Acute myocardial lesion in the new coronavirus infection COVID-19 is currently described as "acute cardiac injury", determined by an increase in the level of cardiac biomarkers (highly sensitive troponins) in the blood above the 99th percentile of the upper reference limit. This syndrome can develop in 20% of patients and, apparently, affects the prognosis [39-40]. The pathogenesis of acute myocardial injury is not fully understood. The diagnosis is based on clinical data, imaging results using echocardiography and MRI, as well as biomarkers of acute cardiac injury. Determining the cause of heart damage either as a result of myocardial inflammation (myocarditis or myopericarditis) or necrosis is critically important for choosing the right treatment tactics for patients, especially those in the intensive care unit.
Cases of acute heart injury directly related to localization in the myocardium of patients with severe acute respiratory syndrome caused by SARS-CoV-2 are described. In such cases, endomyocardial biopsy may show mild myocardial inflammation and the presence of viral particles in the myocardium, which indicates either the viremic phase of the infectious process or the migration of infected macrophages from the lungs [41].
In patients with acute respiratory viral infections with cardiac manifestations, confirmation of myocarditis using the Dallas criteria is usually not available (inflammatory infiltrates in the myocardium associated with myocyte degeneration and necrosis of non-ischemic origin, with positive immunohistochemical signs in the form of inflammatory infiltrate with ≥14 leukocytes 1 mm2, up to 4 monocytes per mm2 in the presence of CD 3 positive T-lymphocytes ≥7 cells in 1 mm2). The presence of acute myocarditis is evidenced by: the presence of a previous viral infection, proven clinically and laboratory data in combination with three major signs of myocardial damage: the appearance on the ECG of changes in the form of regression of the R wave of zones of violation of local contractility according to EchoCG data and an increase in the level of cardiospecific enzymes, primarily highly sensitive TnT or TnI troponins [42].
In slave S. Shi and co-authors (2020) raised the issue of the frequency and significance of myocardial damage in COVID 19. In this study, conclusions are drawn about myocardial damage to the myocardium within the framework of coronavirus infection, relying mainly on the data of markers of myocardial damage. But it is not described in the category of which clinical diagnosis myocardial damage is attributed to coronavirus infection. Considering that the mechanisms of involvement of the cardiovascular system in COVID 19 may be similar both in acute myocardial injury and in the presence of a history of cardiovascular pathology. In addition to the direct organotropic action of the pathogen, viral particles can activate the host's immune responses through various mechanisms, including the complement cascade through the lectin pathway, triggering an immune response [39]. As a result, locally formed immune complexes can play a role in further activation of the complement system and in strengthening the inflammatory response.
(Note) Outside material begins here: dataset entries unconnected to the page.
-- ==== Sys2Proof/WellFormed.lean ====
section
/-! DEFINITION. What a well-formed command is (its fields fit the word of 30_encoding.md R120, R121) and what a
well-formed configuration is (00_scope.md R9). -/

namespace Sys2Proof

/-- A bank id fits `CMD[23:16]` (R120). Whether the bank exists is checked at execution (R124). -/
def bankFits (b : Nat) : Bool := decide (b < 256)

/-- A slot fits `imm[2:0]` (R121). -/
def slotFits (s : Nat) : Bool := decide (s < 8)

def Instr.wf : Instr → Bool
  | .crc8Seed _ => true
  | .crc8Byte _ => true
  | .crc8Block => true
  | .crc8Check => true
  | .crc16Seed _ => true
  | .crc16Byte _ => true
  | .crc16Block => true
  | .crc16Check => true
  | .readPage b _ _ => bankFits b
  | .readBytes b _ => bankFits b
  | .write b => bankFits b
  | .readPagePacket b _ => bankFits b
  | .writePagePacket b => bankFits b
  | .spStage b => bankFits b
  | .spConfirm b => bankFits b
  | .spCommit b => bankFits b
  | .lockPage b => bankFits b
  | .isPageLocked b => bankFits b
  | .redirectPage b => bankFits b
  | .getRedirectedPage b => bankFits b
  | .lockRedirectPage b => bankFits b
  | .isRedirectPageLocked b => bankFits b
  | .installSecret b s => bankFits b && slotFits s
  | .bindSecret b s _ => bankFits b && slotFits s
  | .computeNextSecret b => bankFits b
  | .authRead b => bankFits b

/-- A well-formed configuration (R9): every condition holds. The machine refuses to run any other (DEDUCED, log entry 17). -/
def Config.wf (c : Config) : Bool :=
  Machine.wfRanges c && (Machine.wf1 c && (Machine.wf2 c && (Machine.wf3 c && (Machine.wf4 c && (Machine.wf5 c &&
  (Machine.wf6 c && (Machine.wf7 c && (Machine.wf8 c && (Machine.wf9 c && (Machine.wf10 c && (Machine.wf11 c &&
  Machine.wfDefaults c)))))))))))

end Sys2Proof
end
There is evidence in the clinical literature indicating that with coronavirus, enterovirus infection, some respiratory diseases (influenza, etc.), in addition to respiratory symptoms, the effect on the cardiovascular system is summed up, which generally worsens the condition and affects the prognosis [43]. It was also found to be associated with increased capillary thrombosis, high lactate dehydrogenase and ferritin content, as well as with a moderate increase in blood clotting time, which resembles thrombotic microangiopathy, similar to that of hantavirus infection and West Nile fever [44].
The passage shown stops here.